Nationalism Psychology

The Article: The Everyday Psychology of Nationalism by Monica Kim in The Atlantic.

The Text: It was a good old-fashioned Olympic scandal in Sochi, when South Korean figure skater Kim Yuna, known as “the Queen,” lost to a less experienced Russian. The judgment spurred millions of angry Tweets, and a Change.org petition protesting the result was the fastest growing one on site record—reportedly more than 1.2 million signatures in about 12 hours.

Skating officials and fans around the world have questioned the decision, but critics remain focused on the South Korean outrage, largely since their sports fanaticism has made headlines before. Diehard citizens of countries like South Korea may seem odd to some; a post on Yahoo had the misguided headline: “Deal with it, South Korea.” But that injunction doesn’t really understand the nature and depth of nationalist feeling—and the extent to which a sentiment often associated with extremism, even war, can be pervasive in the psychology of everyday life, including in sports fandom.

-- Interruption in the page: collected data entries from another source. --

-- ==== Sys2Proof/Machine/Loader.lean ====
section
/-! DEFINITION. Reading a linked image (R83 to R89, R93, R94, R251): its header, section table, kernel header, stages, channels and
token slots, each with the checks of its rule. -/

namespace Sys2Proof.Machine

/-- A section-table entry (R85). -/
structure Sec where
  type : Nat
  tier : Nat
  al : Nat
  foff : Nat
  size : Nat
  link : Nat
  name : Nat
  z : Nat
  deriving DecidableEq, Repr

/-- The little-endian value of `n` bytes of a file. -/
def fNat (rd : Nat → Byte) (off n : Nat) : Nat := leNat ((List.range n).map (fun i => rd (off + i)))

/-- Section-table entry `i`. -/
def secAt (rd : Nat → Byte) (off i : Nat) : Sec :=
  let o := off + 32 * i
  { type := fNat rd o 1, tier := fNat rd (o + 1) 1, al := fNat rd (o + 2) 1, foff := fNat rd (o + 8) 8,
    size := fNat rd (o + 16) 8, link := fNat rd (o + 24) 4, name := fNat rd (o + 4) 4,
    z := fNat rd (o + 3) 1 + fNat rd (o + 28) 4 }

/-- Whether the strings section is one (R83): ASCII strings that end with a zero byte, the first of them empty. -/
def stringsOk (rd : Nat → Byte) (strs : Sec) : Bool :=
  decide (0 < strs.size) && rd strs.foff == 0#8 && rd (strs.foff + strs.size - 1) == 0#8 &&
    (List.range strs.size).all (fun i => decide ((rd (strs.foff + i)).toNat < 128))

/-- Whether a name lies in the strings section. -/
def nameOk (strs : Sec) (o : Nat) : Bool := decide (o < strs.size)

/-- The string at an offset of the strings section. -/
def nameAt (rd : Nat → Byte) (strs : Sec) (o : Nat) : List Byte :=
  ((List.range (strs.size - o)).map (fun i => rd (strs.foff + o + i))).takeWhile (· != 0#8)

/-- Whether a list has no repeats. -/
def noDup {α : Type} [BEq α] (l : List α) : Bool := l.eraseDups.length == l.length

/-- The symbol records of a linked image (R81, R92, R93): every field in its range, none undefined, no name global twice. -/
def symsOk (rd : Nat → Byte) (strs : Sec) (nsec : Nat) (y : Sec) : Bool :=
  let recs := (List.range (y.size / 24)).map (fun i => y.foff + 24 * i)
  recs.all (fun o =>
      nameOk strs (fNat rd o 4) && (decide (fNat rd (o + 4) 2 < nsec) || fNat rd (o + 4) 2 == 0xFFFF) &&
        decide (fNat rd (o + 6) 1 ≤ 6) && decide (fNat rd (o + 7) 1 ≤ 1) &&
        (fNat rd (o + 6) 1 != 3 || decide (fNat rd (o + 16) 8 < 8))) &&
    noDup ((recs.filter (fun o => fNat rd (o + 7) 1 == 1)).map (fun o => nameAt rd strs (fNat rd o 4)))

/-- The rules of R85 and R86 for one section of a linked image; `strs` is the number of the strings section. -/
def secOk (len strs : Nat) (s : Sec) : Bool :=
  s.z == 0 && decide (1 ≤ s.type) && decide (s.type ≤ 9) && s.type != 7 && decide (s.foff + s.size ≤ len) &&
    (if s.type = 4 then decide (s.tier ≤ 3) && decide (6 ≤ s.al) else s.tier == 0) &&
    (if s.type = 8 then s.link == strs else s.link == 0) &&
    (if s.type = 1 then decide (s.size ≤ 262144) && s.size % 8 == 0 else true) &&
    (if s.type = 2 then decide (s.size ≤ 1048576) && s.size % 16 == 0 else true) &&
    (if s.type = 5 ∨ s.type = 6 then s.size % 16 == 0 else true) &&
    (if s.type = 8 then s.size % 24 == 0 else true)

/-- The microprogram records of a wcs section (R86): offset from the section, slot and word count; none where one is wrong.
`fuel` bounds their number. -/
def wcsRecs (rd : Nat → Byte) (base size : Nat) : Nat → Nat → Option (List (Nat × Nat × Nat))
  | 0, off => if off = size then some [] else none
  | fuel + 1, off =>
    if off = size then some []
    else
      let slot := fNat rd (base + off) 1
      let n := fNat rd (base + off + 1) 1
      if fNat rd (base + off + 2) 6 ≠ 0 ∨ 64 ≤ slot ∨ n = 0 ∨ 32 < n ∨ size < off + 40 + 16 * n then none
      else (wcsRecs rd base size fuel (off + 40 + 16 * n)).map (fun l => (off, slot, n) :: l)

/-- The section of a type. -/
def ofType (l : List Sec) (t : Nat) : Option Sec := l.find? (fun s => s.type == t)

/-- The kernel header and its sections (R87 to R89), or none where a rule is broken. A token slot's DSEC is an index of the section
table, as LINK and SECT are, and slot record i of an image holds KREG 2 + i (DESIGN CHOICE, notes/assumptions/54.md). -/
def readKernel (rd : Nat → Byte) (kh : Nat) (l : List Sec) (strs : Sec) : Option Kernel :=
  let b (i n : Nat) : Nat := fNat rd (kh + i) n
  let size (t : Nat) : Nat := ((ofType l t).map (fun s => s.size)).getD 0
  let off (t : Nat) : Nat := ((ofType l t).map (fun s => s.foff)).getD 0
  let nf := b 1 1
  let ws := (List.range 6).map (fun i => b (2 + i) 1)
  let recs := (List.range (size 6 / 16)).map (fun i => off 6 + 16 * i)
  let chans := recs.filter (fun o => fNat rd o 1 == 2)
  let stages := (recs.filter (fun o => fNat rd o 1 == 1)).map (fun o =>
    ({ num := fNat rd (o + 1) 1, chan := fNat rd (o + 2) 2, entry := fNat rd (o + 4) 4 } : Stage))
  let slots := (List.range (size 5 / 16)).map (fun i => off 5 + 16 * i)
  let wcs := wcsRecs rd (off 3) (size 3) 64 0
  let ok :=
    b 36 28 == 0 && b 0 1 == 1 && decide (1 ≤ nf) && decide (nf ≤ 6) &&
    (ws.take nf).all (fun w => decide (1 ≤ w) && decide (w ≤ 64)) && (ws.take nf).sum == 64 && (ws.drop nf).all (· == 0) &&
    (b 8 1 == 0xFF || decide (b 8 1 < nf)) && decide (b 9 1 ≤ 1) &&
    decide (1 ≤ b 10 1) && decide (b 10 1 ≤ 64) && decide (1 ≤ b 11 1) && decide (b 11 1 ≤ 64) &&
    decide (1 ≤ b 12 1) && decide (b 12 1 ≤ 32) && decide (1 ≤ b 13 1) && decide (b 13 1 ≤ 64) && decide (b 14 1 ≤ 64) &&
    decide (b 15 1 ≤ 30) && decide (1 ≤ b 16 4) && b 24 4 * 8 == size 1 && b 28 4 * 16 == size 2 &&
    nameOk strs (b 32 4) &&
    recs.all (fun o => fNat rd o 1 == 1 || fNat rd o 1 == 2) &&
    chans.length == b 14 1 && stages.length == b 13 1 && slots.length == b 15 1 &&
    chans.all (fun o => decide (fNat rd (o + 1) 1 ≤ 1) && decide (1 ≤ fNat rd (o + 2) 2) && decide (fNat rd (o + 2) 2 ≤ 32) &&
      nameOk strs (fNat rd (o + 4) 4) && fNat rd (o + 8) 8 == 0) &&
    (recs.filter (fun o => fNat rd o 1 == 1)).all (fun o => nameOk strs (fNat rd (o + 8) 4) && fNat rd (o + 12) 4 == 0) &&
    stages.all (fun g => decide (g.num < stages.length) && decide (g.chan < chans.length)) &&
    noDup (stages.map (fun g => g.num)) && noDup (stages.map (fun g => g.chan)) &&
    (slots.zip (List.range slots.length)).all (fun p =>
      fNat rd p.1 1 == 2 + p.2 && decide (1 ≤ fNat rd (p.1 + 1) 1) && decide (fNat rd (p.1 + 1) 1 < 16) &&
      (fNat rd (p.1 + 2) 1 == 0xFF || (match l[fNat rd (p.1 + 2) 1]? with
        | some s => s.type == 4 && nameAt rd strs s.name == nameAt rd strs (fNat rd (p.1 + 4) 4)
        | none => false)) &&
      fNat rd (p.1 + 3) 1 == 0 && nameOk strs (fNat rd (p.1 + 4) 4) && fNat rd (p.1 + 8) 8 == 0) &&
    noDup (slots.map (fun o => nameAt rd strs (fNat rd (o + 4) 4))) &&
    noDup (chans.map (fun o => nameAt rd strs (fNat rd (o + 4) 4))) &&
    noDup ((l.filter (fun s => s.type == 4)).map (fun s => nameAt rd strs s.name))
  match ok, wcs with
  | true, some ms =>
    if !noDup (ms.map (fun p => p.2.1)) then none
    else
      some { widths := ws.take nf, colevel := b 8 1, static := b 9 1 == 1, slipL := b 10 1, slipA := b 11 1, slipS := b 12 1,
             iterbound := b 16 4, frame := b 20 4, ctlLen := b 24 4, vecLen := b 28 4, stages := stages
             chans := chans.map (fun o => { spill := fNat rd (o + 1) 1 == 1, depth := fNat rd (o + 2) 2 })
             slots := slots.map (fun o =>
               { kreg := fNat rd o 1, rights := BitVec.ofNat 4 (fNat rd (o + 1) 1)
                 dsec := if fNat rd (o + 2) 1 = 0xFF then 0xFF
                         else ((l.take (fNat rd (o + 2) 1)).filter (fun s => s.type == 4)).length })
             datas := (l.filter (fun s => s.type == 4)).map (fun s => { tier := s.tier, al := s.al, foff := s.foff, size := s.size })
             ctlOff := off 1, vecOff := off 2, wcsOff := off 3, wcsLen := size 3
             wcs := ms.map (fun p => p.2.1) }
  | _, _ => none

/-- A linked image of `len` bytes (R83 to R94): its kernel, or none where the file breaks a rule, is not a linked image, has no
kernel header or holds a relocation section (R251). -/
def readImage (rd : Nat → Byte) (len : Nat) : Option Kernel :=
  let nsec := fNat rd 8 2
  let so := fNat rd 16 8
  let kh := fNat rd 24 8
  let l := (List.range nsec).map (secAt rd so)
  let strs := ((List.range nsec).find? (fun i => (l.getD i default').type == 9)).getD nsec
  match ofType l 9 with
  | none => none
  | some sec =>
    if fNat rd 0 4 ≠ 0x1A464F5A ∨ fNat rd 4 2 ≠ 1 ∨ fNat rd 6 2 ≠ 2 ∨ fNat rd 10 6 ≠ 0 ∨ fNat rd 32 32 ≠ 0 ∨ kh = 0 ∨
        len < kh + 64 ∨ len < so + 32 * nsec ∨ !l.all (secOk len strs) ∨
        !stringsOk rd sec ∨ !l.all (fun s => nameOk sec s.name && (s.type != 8 || symsOk rd sec nsec s)) ∨
        [1, 2, 3, 5, 6, 8, 9].any (fun t => decide (1 < (l.filter (fun s => s.type == t)).length)) then none
    else readKernel rd kh l sec
where
  /-- an entry that stands for none -/
  default' : Sec := { type := 0, tier := 0, al := 0, foff := 0, size := 0, link := 0, name := 0, z := 0 }

end Sys2Proof.Machine
end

The ideology of nationalism has a complex history, originating in early-modern Europe and evolving in many different ways as it’s spread throughout the world. Today nationalism can be civic, ethnic, or a combination of the two, but all nationalists “carry strong attitudes and beliefs about their own people and about others, who feel their attachment to their nation passionately, and who even, at times, act with great cruelty against their enemies,” according to Joshua Searle-White in his book The Psychology of Nationalism. This “us versus them” mentality and its negative effects—pogroms, Nazism—have been well examined from a political and historical standpoint, but surprisingly few have studied its psychological roots. From a social psychological perspective, nationalist sentiment is thought to stem from two main points: attachment and identity.